Data records –

● ● ● ●

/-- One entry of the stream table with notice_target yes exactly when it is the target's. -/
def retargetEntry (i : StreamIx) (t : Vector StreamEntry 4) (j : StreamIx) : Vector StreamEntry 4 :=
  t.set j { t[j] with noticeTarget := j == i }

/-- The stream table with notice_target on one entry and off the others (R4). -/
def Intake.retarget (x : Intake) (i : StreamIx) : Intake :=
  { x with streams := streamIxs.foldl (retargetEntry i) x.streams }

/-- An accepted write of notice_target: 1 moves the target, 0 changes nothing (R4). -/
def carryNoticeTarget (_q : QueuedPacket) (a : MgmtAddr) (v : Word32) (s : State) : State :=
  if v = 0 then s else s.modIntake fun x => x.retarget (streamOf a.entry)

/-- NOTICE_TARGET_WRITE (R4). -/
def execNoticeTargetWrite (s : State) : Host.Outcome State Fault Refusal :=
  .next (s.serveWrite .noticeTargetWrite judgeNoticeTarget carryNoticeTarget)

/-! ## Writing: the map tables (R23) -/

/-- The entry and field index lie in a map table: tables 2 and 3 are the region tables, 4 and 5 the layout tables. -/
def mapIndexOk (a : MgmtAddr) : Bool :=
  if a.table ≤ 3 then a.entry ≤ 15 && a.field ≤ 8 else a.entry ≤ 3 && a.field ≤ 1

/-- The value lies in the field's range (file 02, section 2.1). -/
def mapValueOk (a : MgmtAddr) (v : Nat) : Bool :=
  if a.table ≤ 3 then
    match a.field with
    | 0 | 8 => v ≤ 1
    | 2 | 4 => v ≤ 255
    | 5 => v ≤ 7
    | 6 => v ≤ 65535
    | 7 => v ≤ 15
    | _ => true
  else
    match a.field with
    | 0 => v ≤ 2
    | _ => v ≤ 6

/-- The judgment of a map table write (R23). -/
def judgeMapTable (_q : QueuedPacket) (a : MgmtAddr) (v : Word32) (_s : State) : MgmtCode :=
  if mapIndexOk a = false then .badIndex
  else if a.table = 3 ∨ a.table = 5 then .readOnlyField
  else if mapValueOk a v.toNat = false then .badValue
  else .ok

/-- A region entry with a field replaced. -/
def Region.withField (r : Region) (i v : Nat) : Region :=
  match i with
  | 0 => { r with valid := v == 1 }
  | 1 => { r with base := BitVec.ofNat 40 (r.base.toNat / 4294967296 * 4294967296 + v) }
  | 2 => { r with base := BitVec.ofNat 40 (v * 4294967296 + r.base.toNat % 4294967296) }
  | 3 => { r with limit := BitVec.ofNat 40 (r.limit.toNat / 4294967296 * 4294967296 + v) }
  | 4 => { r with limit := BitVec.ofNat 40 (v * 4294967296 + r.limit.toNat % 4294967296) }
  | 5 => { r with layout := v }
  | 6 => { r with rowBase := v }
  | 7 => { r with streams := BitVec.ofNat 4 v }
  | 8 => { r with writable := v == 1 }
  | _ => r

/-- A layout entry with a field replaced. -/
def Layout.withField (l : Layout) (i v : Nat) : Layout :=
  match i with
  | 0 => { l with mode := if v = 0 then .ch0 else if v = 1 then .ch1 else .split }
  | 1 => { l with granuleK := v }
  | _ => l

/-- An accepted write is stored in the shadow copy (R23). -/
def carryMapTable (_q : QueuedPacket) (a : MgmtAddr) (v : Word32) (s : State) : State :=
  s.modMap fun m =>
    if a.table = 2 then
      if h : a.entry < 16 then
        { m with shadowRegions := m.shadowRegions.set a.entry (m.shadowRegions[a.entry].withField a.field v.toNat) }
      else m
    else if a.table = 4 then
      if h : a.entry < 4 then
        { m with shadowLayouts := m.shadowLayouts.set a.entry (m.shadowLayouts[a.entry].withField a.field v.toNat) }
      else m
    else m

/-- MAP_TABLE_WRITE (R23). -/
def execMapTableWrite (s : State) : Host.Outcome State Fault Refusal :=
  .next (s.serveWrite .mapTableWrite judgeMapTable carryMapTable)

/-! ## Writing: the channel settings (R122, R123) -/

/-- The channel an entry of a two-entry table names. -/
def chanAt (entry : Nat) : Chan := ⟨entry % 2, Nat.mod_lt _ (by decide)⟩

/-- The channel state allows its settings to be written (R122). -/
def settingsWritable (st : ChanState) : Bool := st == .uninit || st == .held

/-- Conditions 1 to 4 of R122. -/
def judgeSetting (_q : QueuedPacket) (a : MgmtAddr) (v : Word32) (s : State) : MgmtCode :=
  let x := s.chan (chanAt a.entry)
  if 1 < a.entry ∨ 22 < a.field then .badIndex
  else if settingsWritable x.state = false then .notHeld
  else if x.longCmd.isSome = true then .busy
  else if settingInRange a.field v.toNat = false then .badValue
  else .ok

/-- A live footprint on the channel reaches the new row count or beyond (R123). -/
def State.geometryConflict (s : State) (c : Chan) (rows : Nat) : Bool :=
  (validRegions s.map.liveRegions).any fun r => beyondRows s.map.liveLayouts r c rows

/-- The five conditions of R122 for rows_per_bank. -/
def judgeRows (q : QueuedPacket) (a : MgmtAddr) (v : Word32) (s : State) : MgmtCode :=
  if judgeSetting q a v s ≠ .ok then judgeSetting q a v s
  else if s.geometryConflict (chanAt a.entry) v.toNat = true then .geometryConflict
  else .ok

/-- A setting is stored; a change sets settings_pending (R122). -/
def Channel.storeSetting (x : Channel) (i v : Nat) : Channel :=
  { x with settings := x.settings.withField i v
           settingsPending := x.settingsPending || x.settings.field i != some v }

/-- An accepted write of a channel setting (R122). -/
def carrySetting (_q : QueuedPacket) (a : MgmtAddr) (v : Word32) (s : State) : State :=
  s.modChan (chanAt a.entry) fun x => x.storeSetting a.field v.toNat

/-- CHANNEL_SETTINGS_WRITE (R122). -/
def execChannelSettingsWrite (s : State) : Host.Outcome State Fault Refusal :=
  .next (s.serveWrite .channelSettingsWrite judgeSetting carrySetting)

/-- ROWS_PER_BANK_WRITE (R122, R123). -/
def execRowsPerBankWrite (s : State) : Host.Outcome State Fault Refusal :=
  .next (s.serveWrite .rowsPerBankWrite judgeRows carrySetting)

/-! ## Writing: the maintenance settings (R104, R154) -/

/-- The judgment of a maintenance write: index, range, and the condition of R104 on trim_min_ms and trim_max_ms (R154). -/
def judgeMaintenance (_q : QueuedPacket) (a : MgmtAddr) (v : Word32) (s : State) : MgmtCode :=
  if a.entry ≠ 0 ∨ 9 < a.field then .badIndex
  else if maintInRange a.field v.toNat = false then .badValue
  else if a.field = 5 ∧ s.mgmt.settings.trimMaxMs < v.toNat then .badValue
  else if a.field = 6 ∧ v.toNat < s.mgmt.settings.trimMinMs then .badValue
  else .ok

● ● ● ●

PROBLEM DESCRIPTION – Reproduce the data in its entirety, matching each character.

REPLY TO THE EXERCISE –
/-- One entry of the stream table with notice_target yes exactly when it is the target's. -/
def retargetEntry (i : StreamIx) (t : Vector StreamEntry 4) (j : StreamIx) : Vector StreamEntry 4 :=
  t.set j { t[j] with noticeTarget := j == i }

/-- The stream table with notice_target on one entry and off the others (R4). -/
def Intake.retarget (x : Intake) (i : StreamIx) : Intake :=
  { x with streams := streamIxs.foldl (retargetEntry i) x.streams }

/-- An accepted write of notice_target: 1 moves the target, 0 changes nothing (R4). -/
def carryNoticeTarget (_q : QueuedPacket) (a : MgmtAddr) (v : Word32) (s : State) : State :=
  if v = 0 then s else s.modIntake fun x => x.retarget (streamOf a.entry)

/-- NOTICE_TARGET_WRITE (R4). -/
def execNoticeTargetWrite (s : State) : Host.Outcome State Fault Refusal :=
  .next (s.serveWrite .noticeTargetWrite judgeNoticeTarget carryNoticeTarget)

/-! ## Writing: the map tables (R23) -/

/-- The entry and field index lie in a map table: tables 2 and 3 are the region tables, 4 and 5 the layout tables. -/
def mapIndexOk (a : MgmtAddr) : Bool :=
  if a.table ≤ 3 then a.entry ≤ 15 && a.field ≤ 8 else a.entry ≤ 3 && a.field ≤ 1

/-- The value lies in the field's range (file 02, section 2.1). -/
def mapValueOk (a : MgmtAddr) (v : Nat) : Bool :=
  if a.table ≤ 3 then
    match a.field with
    | 0 | 8 => v ≤ 1
    | 2 | 4 => v ≤ 255
    | 5 => v ≤ 7
    | 6 => v ≤ 65535
    | 7 => v ≤ 15
    | _ => true
  else
    match a.field with
    | 0 => v ≤ 2
    | _ => v ≤ 6

/-- The judgment of a map table write (R23). -/
def judgeMapTable (_q : QueuedPacket) (a : MgmtAddr) (v : Word32) (_s : State) : MgmtCode :=
  if mapIndexOk a = false then .badIndex
  else if a.table = 3 ∨ a.table = 5 then .readOnlyField
  else if mapValueOk a v.toNat = false then .badValue
  else .ok

/-- A region entry with a field replaced. -/
def Region.withField (r : Region) (i v : Nat) : Region :=
  match i with
  | 0 => { r with valid := v == 1 }
  | 1 => { r with base := BitVec.ofNat 40 (r.base.toNat / 4294967296 * 4294967296 + v) }
  | 2 => { r with base := BitVec.ofNat 40 (v * 4294967296 + r.base.toNat % 4294967296) }
  | 3 => { r with limit := BitVec.ofNat 40 (r.limit.toNat / 4294967296 * 4294967296 + v) }
  | 4 => { r with limit := BitVec.ofNat 40 (v * 4294967296 + r.limit.toNat % 4294967296) }
  | 5 => { r with layout := v }
  | 6 => { r with rowBase := v }
  | 7 => { r with streams := BitVec.ofNat 4 v }
  | 8 => { r with writable := v == 1 }
  | _ => r

/-- A layout entry with a field replaced. -/
def Layout.withField (l : Layout) (i v : Nat) : Layout :=
  match i with
  | 0 => { l with mode := if v = 0 then .ch0 else if v = 1 then .ch1 else .split }
  | 1 => { l with granuleK := v }
  | _ => l

/-- An accepted write is stored in the shadow copy (R23). -/
def carryMapTable (_q : QueuedPacket) (a : MgmtAddr) (v : Word32) (s : State) : State :=
  s.modMap fun m =>
    if a.table = 2 then
      if h : a.entry < 16 then
        { m with shadowRegions := m.shadowRegions.set a.entry (m.shadowRegions[a.entry].withField a.field v.toNat) }
      else m
    else if a.table = 4 then
      if h : a.entry < 4 then
        { m with shadowLayouts := m.shadowLayouts.set a.entry (m.shadowLayouts[a.entry].withField a.field v.toNat) }
      else m
    else m

/-- MAP_TABLE_WRITE (R23). -/
def execMapTableWrite (s : State) : Host.Outcome State Fault Refusal :=
  .next (s.serveWrite .mapTableWrite judgeMapTable carryMapTable)

/-! ## Writing: the channel settings (R122, R123) -/

/-- The channel an entry of a two-entry table names. -/
def chanAt (entry : Nat) : Chan := ⟨entry % 2, Nat.mod_lt _ (by decide)⟩

/-- The channel state allows its settings to be written (R122). -/
def settingsWritable (st : ChanState) : Bool := st == .uninit || st == .held

/-- Conditions 1 to 4 of R122. -/
def judgeSetting (_q : QueuedPacket) (a : MgmtAddr) (v : Word32) (s : State) : MgmtCode :=
  let x := s.chan (chanAt a.entry)
  if 1 < a.entry ∨ 22 < a.field then .badIndex
  else if settingsWritable x.state = false then .notHeld
  else if x.longCmd.isSome = true then .busy
  else if settingInRange a.field v.toNat = false then .badValue
  else .ok

/-- A live footprint on the channel reaches the new row count or beyond (R123). -/
def State.geometryConflict (s : State) (c : Chan) (rows : Nat) : Bool :=
  (validRegions s.map.liveRegions).any fun r => beyondRows s.map.liveLayouts r c rows

/-- The five conditions of R122 for rows_per_bank. -/
def judgeRows (q : QueuedPacket) (a : MgmtAddr) (v : Word32) (s : State) : MgmtCode :=
  if judgeSetting q a v s ≠ .ok then judgeSetting q a v s
  else if s.geometryConflict (chanAt a.entry) v.toNat = true then .geometryConflict
  else .ok

/-- A setting is stored; a change sets settings_pending (R122). -/
def Channel.storeSetting (x : Channel) (i v : Nat) : Channel :=
  { x with settings := x.settings.withField i v
           settingsPending := x.settingsPending || x.settings.field i != some v }

/-- An accepted write of a channel setting (R122). -/
def carrySetting (_q : QueuedPacket) (a : MgmtAddr) (v : Word32) (s : State) : State :=
  s.modChan (chanAt a.entry) fun x => x.storeSetting a.field v.toNat

/-- CHANNEL_SETTINGS_WRITE (R122). -/
def execChannelSettingsWrite (s : State) : Host.Outcome State Fault Refusal :=
  .next (s.serveWrite .channelSettingsWrite judgeSetting carrySetting)

/-- ROWS_PER_BANK_WRITE (R122, R123). -/
def execRowsPerBankWrite (s : State) : Host.Outcome State Fault Refusal :=
  .next (s.serveWrite .rowsPerBankWrite judgeRows carrySetting)

/-! ## Writing: the maintenance settings (R104, R154) -/

/-- The judgment of a maintenance write: index, range, and the condition of R104 on trim_min_ms and trim_max_ms (R154). -/
def judgeMaintenance (_q : QueuedPacket) (a : MgmtAddr) (v : Word32) (s : State) : MgmtCode :=
  if a.entry ≠ 0 ∨ 9 < a.field then .badIndex
  else if maintInRange a.field v.toNat = false then .badValue
  else if a.field = 5 ∧ s.mgmt.settings.trimMaxMs < v.toNat then .badValue
  else if a.field = 6 ∧ v.toNat < s.mgmt.settings.trimMinMs then .badValue
  else .ok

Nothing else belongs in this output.